TASK INSTRUCTIONS
Every line in the listing that holds "outCapacity" counts once; state the total and nothing more.

RECORDS FOR THIS TASK
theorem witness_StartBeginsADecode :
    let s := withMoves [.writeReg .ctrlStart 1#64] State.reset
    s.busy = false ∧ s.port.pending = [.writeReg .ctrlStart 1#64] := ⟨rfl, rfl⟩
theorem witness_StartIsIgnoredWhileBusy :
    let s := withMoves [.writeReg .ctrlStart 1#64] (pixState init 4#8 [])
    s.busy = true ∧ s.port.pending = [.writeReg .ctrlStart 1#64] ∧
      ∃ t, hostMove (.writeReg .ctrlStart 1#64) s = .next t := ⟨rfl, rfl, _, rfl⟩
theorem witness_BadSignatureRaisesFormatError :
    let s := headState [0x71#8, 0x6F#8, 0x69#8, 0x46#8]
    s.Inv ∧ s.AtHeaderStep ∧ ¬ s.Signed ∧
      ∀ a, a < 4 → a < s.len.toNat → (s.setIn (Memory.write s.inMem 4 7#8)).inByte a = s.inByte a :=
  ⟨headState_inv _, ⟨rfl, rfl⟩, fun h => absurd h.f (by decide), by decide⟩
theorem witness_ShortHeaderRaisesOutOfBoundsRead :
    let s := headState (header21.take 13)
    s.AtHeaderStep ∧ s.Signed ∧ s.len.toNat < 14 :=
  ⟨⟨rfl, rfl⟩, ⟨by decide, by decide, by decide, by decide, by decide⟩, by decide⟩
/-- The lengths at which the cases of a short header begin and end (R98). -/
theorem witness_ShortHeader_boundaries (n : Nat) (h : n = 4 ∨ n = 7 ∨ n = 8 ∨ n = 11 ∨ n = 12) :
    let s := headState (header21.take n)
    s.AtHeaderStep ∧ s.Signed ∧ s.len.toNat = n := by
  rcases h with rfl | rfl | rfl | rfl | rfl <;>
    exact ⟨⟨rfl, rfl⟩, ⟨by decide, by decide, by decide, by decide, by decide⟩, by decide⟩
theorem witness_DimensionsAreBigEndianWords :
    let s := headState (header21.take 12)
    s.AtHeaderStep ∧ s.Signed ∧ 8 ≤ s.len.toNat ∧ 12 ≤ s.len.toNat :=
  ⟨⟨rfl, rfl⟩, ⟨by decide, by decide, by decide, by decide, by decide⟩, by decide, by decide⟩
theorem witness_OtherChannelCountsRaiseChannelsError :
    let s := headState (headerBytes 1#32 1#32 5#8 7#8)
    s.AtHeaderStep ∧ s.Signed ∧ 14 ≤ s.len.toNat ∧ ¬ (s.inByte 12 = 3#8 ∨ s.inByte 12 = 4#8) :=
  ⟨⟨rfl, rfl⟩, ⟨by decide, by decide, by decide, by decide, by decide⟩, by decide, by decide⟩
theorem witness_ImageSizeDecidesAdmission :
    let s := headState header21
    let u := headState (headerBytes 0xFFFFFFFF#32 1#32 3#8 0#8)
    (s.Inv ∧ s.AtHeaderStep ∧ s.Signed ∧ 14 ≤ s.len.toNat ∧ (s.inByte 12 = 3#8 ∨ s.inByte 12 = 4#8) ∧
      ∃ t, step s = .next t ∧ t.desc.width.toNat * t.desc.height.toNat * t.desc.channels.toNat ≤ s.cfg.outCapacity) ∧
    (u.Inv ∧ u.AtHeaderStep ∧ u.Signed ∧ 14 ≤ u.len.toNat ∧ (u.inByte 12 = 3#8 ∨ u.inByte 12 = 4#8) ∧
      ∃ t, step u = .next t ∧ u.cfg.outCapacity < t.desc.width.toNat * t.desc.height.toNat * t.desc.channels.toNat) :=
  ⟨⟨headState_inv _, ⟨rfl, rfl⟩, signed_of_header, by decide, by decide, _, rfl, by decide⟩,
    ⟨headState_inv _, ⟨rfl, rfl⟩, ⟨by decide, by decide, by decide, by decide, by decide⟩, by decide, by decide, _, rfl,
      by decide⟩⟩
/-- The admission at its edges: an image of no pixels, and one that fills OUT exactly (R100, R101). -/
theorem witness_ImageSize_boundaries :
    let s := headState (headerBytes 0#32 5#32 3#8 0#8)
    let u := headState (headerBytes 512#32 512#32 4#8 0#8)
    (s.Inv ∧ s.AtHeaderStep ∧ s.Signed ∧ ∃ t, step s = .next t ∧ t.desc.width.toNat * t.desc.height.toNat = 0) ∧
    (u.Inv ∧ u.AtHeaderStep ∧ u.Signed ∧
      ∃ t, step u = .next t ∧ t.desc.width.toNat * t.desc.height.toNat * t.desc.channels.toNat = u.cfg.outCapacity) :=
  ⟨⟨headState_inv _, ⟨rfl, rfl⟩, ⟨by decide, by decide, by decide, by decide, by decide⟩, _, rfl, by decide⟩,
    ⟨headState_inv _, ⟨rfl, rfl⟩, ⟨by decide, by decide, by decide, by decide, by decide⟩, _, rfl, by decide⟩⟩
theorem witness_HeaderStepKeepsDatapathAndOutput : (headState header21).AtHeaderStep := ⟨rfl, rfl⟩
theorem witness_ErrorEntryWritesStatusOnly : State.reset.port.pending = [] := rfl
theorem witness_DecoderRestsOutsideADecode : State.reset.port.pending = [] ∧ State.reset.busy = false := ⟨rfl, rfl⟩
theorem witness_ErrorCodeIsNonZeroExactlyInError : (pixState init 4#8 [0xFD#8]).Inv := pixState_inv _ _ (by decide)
* * *
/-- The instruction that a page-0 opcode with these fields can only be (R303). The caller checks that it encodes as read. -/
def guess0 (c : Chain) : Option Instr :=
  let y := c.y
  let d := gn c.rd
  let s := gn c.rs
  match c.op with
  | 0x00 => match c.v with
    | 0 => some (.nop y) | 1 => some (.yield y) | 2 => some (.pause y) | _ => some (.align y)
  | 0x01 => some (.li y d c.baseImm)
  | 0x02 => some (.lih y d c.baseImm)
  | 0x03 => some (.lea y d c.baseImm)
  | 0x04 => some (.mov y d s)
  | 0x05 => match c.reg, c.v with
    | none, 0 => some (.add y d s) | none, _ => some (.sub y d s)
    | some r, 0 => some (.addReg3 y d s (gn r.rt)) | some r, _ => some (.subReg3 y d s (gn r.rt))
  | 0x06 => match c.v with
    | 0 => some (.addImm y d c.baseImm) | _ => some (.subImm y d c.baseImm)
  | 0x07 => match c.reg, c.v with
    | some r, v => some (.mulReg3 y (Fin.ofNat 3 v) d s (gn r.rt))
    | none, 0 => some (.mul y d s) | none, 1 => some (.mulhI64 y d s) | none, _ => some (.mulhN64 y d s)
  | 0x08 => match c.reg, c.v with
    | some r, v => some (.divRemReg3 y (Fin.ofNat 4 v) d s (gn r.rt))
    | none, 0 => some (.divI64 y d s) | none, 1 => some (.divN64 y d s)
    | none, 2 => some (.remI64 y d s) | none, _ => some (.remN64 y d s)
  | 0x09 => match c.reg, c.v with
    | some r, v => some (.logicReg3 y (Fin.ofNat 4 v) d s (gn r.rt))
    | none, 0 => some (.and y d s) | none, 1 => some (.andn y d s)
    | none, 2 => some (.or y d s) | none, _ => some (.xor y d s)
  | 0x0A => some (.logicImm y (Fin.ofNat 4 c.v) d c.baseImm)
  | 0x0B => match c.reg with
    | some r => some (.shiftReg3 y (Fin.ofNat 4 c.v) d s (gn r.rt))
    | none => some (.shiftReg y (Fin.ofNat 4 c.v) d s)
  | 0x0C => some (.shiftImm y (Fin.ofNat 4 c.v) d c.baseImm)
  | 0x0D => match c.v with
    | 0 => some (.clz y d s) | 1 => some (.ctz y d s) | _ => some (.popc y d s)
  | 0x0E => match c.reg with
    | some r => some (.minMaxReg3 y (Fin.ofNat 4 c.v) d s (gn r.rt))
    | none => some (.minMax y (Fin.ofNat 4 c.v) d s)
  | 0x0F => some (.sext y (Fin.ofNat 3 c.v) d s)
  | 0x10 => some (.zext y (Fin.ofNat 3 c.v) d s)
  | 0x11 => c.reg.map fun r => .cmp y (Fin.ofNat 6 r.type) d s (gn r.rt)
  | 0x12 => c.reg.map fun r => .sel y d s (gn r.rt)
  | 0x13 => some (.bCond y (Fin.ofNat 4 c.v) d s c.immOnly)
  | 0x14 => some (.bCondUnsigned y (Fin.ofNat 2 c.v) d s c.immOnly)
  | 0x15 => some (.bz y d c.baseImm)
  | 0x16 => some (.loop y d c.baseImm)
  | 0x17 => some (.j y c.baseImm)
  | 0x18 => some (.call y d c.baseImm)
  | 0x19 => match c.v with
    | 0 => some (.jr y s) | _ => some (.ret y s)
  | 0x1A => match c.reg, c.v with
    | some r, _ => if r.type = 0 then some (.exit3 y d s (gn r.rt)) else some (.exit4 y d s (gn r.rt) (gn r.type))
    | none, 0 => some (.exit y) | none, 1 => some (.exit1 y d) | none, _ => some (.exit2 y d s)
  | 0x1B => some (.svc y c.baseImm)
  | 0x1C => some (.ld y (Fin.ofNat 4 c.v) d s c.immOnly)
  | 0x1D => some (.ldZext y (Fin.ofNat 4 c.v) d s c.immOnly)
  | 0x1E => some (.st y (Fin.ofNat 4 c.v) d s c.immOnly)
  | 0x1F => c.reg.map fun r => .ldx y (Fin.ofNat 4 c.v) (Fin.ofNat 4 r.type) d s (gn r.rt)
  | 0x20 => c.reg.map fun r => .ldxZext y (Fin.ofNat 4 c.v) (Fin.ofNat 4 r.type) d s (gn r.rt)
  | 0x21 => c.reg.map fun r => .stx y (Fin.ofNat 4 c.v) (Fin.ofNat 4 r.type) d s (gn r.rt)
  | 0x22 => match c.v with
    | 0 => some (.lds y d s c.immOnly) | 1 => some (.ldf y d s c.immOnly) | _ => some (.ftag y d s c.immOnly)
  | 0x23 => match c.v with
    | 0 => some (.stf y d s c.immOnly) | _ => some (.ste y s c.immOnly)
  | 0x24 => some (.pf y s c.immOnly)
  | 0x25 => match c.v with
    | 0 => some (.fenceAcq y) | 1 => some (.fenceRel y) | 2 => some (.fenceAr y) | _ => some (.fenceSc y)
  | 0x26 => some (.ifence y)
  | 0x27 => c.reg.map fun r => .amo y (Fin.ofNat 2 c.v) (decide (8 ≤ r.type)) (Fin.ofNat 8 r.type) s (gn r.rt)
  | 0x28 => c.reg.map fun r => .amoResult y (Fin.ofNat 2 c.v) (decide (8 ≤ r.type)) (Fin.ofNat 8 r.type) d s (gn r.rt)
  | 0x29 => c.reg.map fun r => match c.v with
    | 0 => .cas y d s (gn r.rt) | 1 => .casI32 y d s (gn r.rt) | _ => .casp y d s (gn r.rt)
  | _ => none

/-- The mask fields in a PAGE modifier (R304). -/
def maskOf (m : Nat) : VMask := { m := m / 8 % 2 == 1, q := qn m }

SOLUTION TO THE EXERCISE
3